Post-Collision Trajectory Restoration for a Single-track Ackermann Vehicle using Heuristic Steering and Tractive Force Functions

TL;DR

This paper introduces a heuristic control method for restoring the trajectory of a single-track vehicle after a collision, explicitly considering variable speed and nonlinear dynamics for improved safety recovery.

Contribution

It presents a novel control law that jointly manages steering and tractive force, accounting for time-varying velocity and nonlinear coupling in post-collision scenarios.

Findings

Demonstrates effective trajectory restoration in simulation

Handles variable speed and nonlinear dynamics

Consistent recovery across different initial conditions

Abstract

Post-collision trajectory restoration is a safety-critical capability for autonomous vehicles, as impact-induced lateral motion and yaw transients can rapidly drive the vehicle away from the intended path.

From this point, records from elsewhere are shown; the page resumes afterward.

-- ==== Sys2Proof/Word.lean ====
section
/-! DEFINITION. The word types of the part: bytes, 32-bit and 64-bit values, word addresses (spec/04 R62),
masks with one bit a thread, and one value a lane. -/

namespace Sys2Proof

/-- One byte of memory. -/
abbrev Byte := BitVec 8

/-- A g register's value in one lane (spec/05 R89). -/
abbrev W32 := BitVec 32

/-- A k register, an address, a code word (spec/05 R89, spec/04 R62). -/
abbrev W64 := BitVec 64

/-- A set of the 32 threads of a warp: bit t stands for thread t (spec/05 R93). -/
abbrev Mask := BitVec 32

/-- A word address, as the context record keeps it: 54 bits (spec/05 R93). -/
abbrev WAddr := BitVec 54

/-- One value for each of the 32 lanes of a warp. -/
abbrev Lanes (α : Type) := Vector α 32

/-- A completion flag's number, a barrier's, a core's, a region's: plain counts. -/
abbrev Id := Nat

end Sys2Proof
end

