/-- A free frame, whoever asks for it (log 9). -/
def takeAny (s : State) : Option (Nat × State) :=
  match s.svc.free with
  | [] => none
  | (f, n) :: rest =>
    some (f, { s with svc := { s.svc with free := if n ≤ 1 then rest else (f + 1, n - 1) :: rest } })

/-- A frame given back. -/
def giveFrame (f : Nat) (s : State) : State := { s with svc := { s.svc with free := s.svc.free ++ [(f, 1)] } }

/-- A launch's marked page copied before its first write; with no memory for the copy the launch is to be killed (R343). -/
def snapLaunch (copy : ByteMap) (page : Nat) (s : State) (seq : Nat) : State :=
  match takeAny s with
  | some (f, s1) =>
    modLaunch s1 seq fun l =>
      { l with marked := l.marked.filter (· ≠ page), snapshots := l.snapshots ++ [{ page := page, frame := f, bytes := copy }] }
  | none => modLaunch s seq fun l => { l with marked := l.marked.filter (· ≠ page), snapFailed := true }

/-- The first write to a marked page copies it first, for every launch that marked it. -/
def touchPage (s : State) (page : Nat) : State :=
  let who := (allLaunches s).filter fun l => l.marked.contains page
  if who.isEmpty then s else (who.map (·.seq)).foldl (snapLaunch (pageBytes s page) page) s

/-- The snapshots of a launch freed (R344). -/
def freeSnapshots (seq : Nat) (s : State) : State :=
  match (allLaunches s).find? fun l => decide (l.seq = seq) with
  | none => s
  | some l =>
    l.snapshots.foldl (fun st x => giveFrame x.frame st) (modLaunch s seq fun x => { x with snapshots := [], marked := [], absent := [] })

/-! ### Poisoned lines (spec/22 R355) -/

/-- A line is cured when it is written whole, by one write or by several: when none of its bytes is left from before (R355; DEDUCED,
log 55). -/
def cureByte (k : Nat) (poison : List (Nat × BitVec 64)) : List (Nat × BitVec 64) :=
  (poison.map fun p => if p.1 = k / 64 then (p.1, setBit p.2 (k % 64) false) else p).filter fun p => p.2 != 0

/-- The line of a byte marked poisoned until it is written whole. -/
def markPoison (k : Nat) (s : State) : State :=
  { s with mem := { s.mem with poison := (s.mem.poison.filter fun p => p.1 != k / 64) ++ [(k / 64, BitVec.allOnes 64)] } }

/-- The launches one of whose snapshots lies in the frame of a line that is lost (R343). -/
def loseSnapshots (frame : Nat) (s : State) : State :=
  (((allLaunches s).filter fun l => l.snapshots.any fun x => x.frame == frame).map (·.seq)).foldl
    (fun st q => modLaunch st q fun l => { l with snapFailed := true }) s

/-- The lines of some bytes marked poisoned. -/
def markPoisons (k n : Nat) (s : State) : State :=
  (((List.range n).map fun i => (k + i) / 64).eraseDups).foldl (fun st line => markPoison (line * 64) st) s

/-! ### Home slices -/

/-- The last home order number of a location (spec/20 R310). -/
def homeOrder (s : State) (k : Nat) : Nat := (AList.find s.mem.order k).getD 0

/-- A byte put at its home: a local copy that equals its home's byte is not listed. -/
def putHomeByte (s : State) (k : Nat) (b : Byte) : State :=
  if isCached k then
    let under := k - 2 ^ 66
    { s with mem := { s.mem with
        poison := cureByte k s.mem.poison,
        cached := if ByteMap.read s.mem.home under = b then AList.drop s.mem.cached under else AList.put s.mem.cached under b } }
  else
    { s with mem := { s.mem with
        poison := cureByte k s.mem.poison, home := ByteMap.write s.mem.home k b,
        cached := if AList.find s.mem.cached k = some b then AList.drop s.mem.cached k else s.mem.cached } }

/-- Whether a package write writes a byte. -/
def PkgWrite.has (w : PkgWrite) (k : Nat) : Bool := decide (w.key ≤ k) && decide (k < w.key + w.bytes.length) && !w.gaps.contains (k - w.key)

/-- Whether a write of a byte has been applied at its home and not yet at a die (spec/20 R310). -/
def openWrite (s : State) (d k : Nat) : Bool := s.mem.writes.any fun w => w.home && !bitAt w.applied d && w.has k

/-- The clean copies of a byte at the die points brought up to its home, after a write of a service core or another agent. A die that has
not applied an earlier write of the byte sees neither before it does (R310). -/
def refreshDies (held : Nat → Bool) (k : Nat) (b : Byte) (order : Nat) (die : AList DieByte) : AList DieByte :=
  if die.isEmpty then die
  else (List.range Config.dies).foldl (fun m d =>
    match AList.find m (atUnit d k) with
    | some e => if e.dirty || e.sent.isSome || held d then m else AList.put m (atUnit d k) { e with val := b, order := order }
    | none => m) die

/-- A byte applied at its home with the next home order number, by a service core or another agent. -/
def homeWrite1 (s : State) (k : Nat) (b : Byte) : State :=
  let s1 := putHomeByte (touchPage s (k / 4096)) k b
  let n := homeOrder s k + 1
  { s1 with mem := { s1.mem with order := AList.put s1.mem.order k n, die := refreshDies (fun d => openWrite s1 d k) k b n s1.mem.die } }

/-- Bytes applied at their home from an address on. -/
def homeWrite (s : State) (k : Nat) : List Byte → State
  | [] => s
  | b :: bs => homeWrite (homeWrite1 s k b) (k + 1) bs

/-! ### What the points show -/

/-- Bytes paired with their keys. -/
def keyed (k : Nat) (bs : List Byte) : List (Nat × Byte) := bs.zipIdx.map fun p => (k + p.2, p.1)

/-- A byte at a die's point, and whether it is poisoned. -/
def dieByte (s : State) (d k : Nat) : Byte × Bool :=
  if homeDie k = some d ∧ !isCached k then (homeByte s k, linePoisoned s k)
  else match AList.find s.mem.die (atUnit d k) with
    | some e => (e.val, e.bad)
    | none => (homeByte s k, linePoisoned s k)

/-- A byte as a core's L1 gives it. -/
def coreByte (s : State) (core k : Nat) : Byte × Bool :=
  match AList.find s.mem.l1 (atUnit core k) with
  | some e => (e.val, e.bad)
  | none => dieByte s (dieOfCore core) k

/-- Bytes from an address on, each treated in turn. -/
def eachByte (f : State → Nat → State) (k n : Nat) (s : State) : State := (List.range n).foldl (fun st i => f st (k + i)) s

/-- The bytes of every 16-byte granule that some bytes touch. -/
def granuleKeys (k n : Nat) : List Nat := (List.range ((k + n + 15) / 16 * 16 - k / 16 * 16)).map fun i => k / 16 * 16 + i

/-- The bytes of every 16-byte granule that some bytes touch, each treated in turn: a name is never seen in part (spec/13 R228). -/
def eachGranule (f : State → Nat → State) (k n : Nat) (s : State) : State := (granuleKeys k n).foldl f s

/-- Rising keys as runs of bytes that follow each other in one 16-byte granule: where each begins, and its length. -/
def runsOf (ks : List Nat) : List (Nat × Nat) :=
  ks.foldr (fun k acc => match acc with
    | (a, n) :: rest => if a = k + 1 ∧ a / 16 = k / 16 then (k, n + 1) :: rest else (k, 1) :: acc
    | [] => [(k, 1)]) []

/-- The same, what has been found uncorrectable apart (spec/22 R356). -/
def runsBy (bad : Nat → Bool) (ks : List Nat) : List (Nat × Nat) := runsOf (ks.filter fun k => !bad k) ++ runsOf (ks.filter bad)

/-- Whether L1, or a die's point, holds a byte as uncorrectable. -/
def badL1 (s : State) (core k : Nat) : Bool := (AList.find s.mem.l1 (atUnit core k)).any (·.bad)

/-- The same at a die's point. -/
def badDie (s : State) (d k : Nat) : Bool := (AList.find s.mem.die (atUnit d k)).any (·.bad)

/-- A clean copy of a byte in L1. -/
def l1Fill1 (core k : Nat) (b : Byte) (s : State) : State :=
  { s with mem := { s.mem with l1 := AList.put s.mem.l1 (atUnit core k) { val := b, dirty := false, bad := false, sent := none, via := [] } } }

/-- The L1 copy of a byte, if there is a clean one that is on its way nowhere, brought up to a value (spec/09 R181). -/
def l1Refresh1 (core k : Nat) (b : Byte) (s : State) : State :=
  match AList.find s.mem.l1 (atUnit core k) with
  | some e => if e.dirty || e.sent.isSome then s else l1Fill1 core k b s
  | none => s

/-- The clean L1 copies of the granules that some bytes touch brought up to the die point, whole (spec/09 R181, spec/13 R228). -/
def renewL1 (core k n : Nat) (s : State) : State :=
  if s.mem.l1.isEmpty then s else eachGranule (fun st a => l1Refresh1 core a (dieByte st (dieOfCore core) a).1 st) k n s

/-! ### Writes on their way (spec/20 R310, R312, R313) -/

/-- A vector clock. -/
def clockOf (s : State) (d : Nat) : List Nat := s.mem.clocks.getD d (List.replicate 16 0)

/-- Whether a die's clock covers a stamp. -/
def covers (clock stamp : List Nat) : Bool := (List.range 16).all fun e => decide (stamp.getD e 0 ≤ clock.getD e 0)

This paper proposes a structured heuristic recovery control law that jointly commands steering and tractive force for a generalized single-track Ackermann vehicle model. The formulation explicitly accounts for time-varying longitudinal velocity in the lateral-yaw dynamics and retains nonlinear steering-coupled interaction terms that are commonly simplified in the literature. Unlike approaches that assume constant longitudinal speed, the proposed design targets the transient post-impact regime where speed variations and nonlinear coupling significantly influence recovery. The method is evaluated in simulation on the proposed generalized single-track model and a standard 3DOF single-track reference model in MATLAB, demonstrating consistent post-collision restoration behaviour across representative initial post-impact conditions.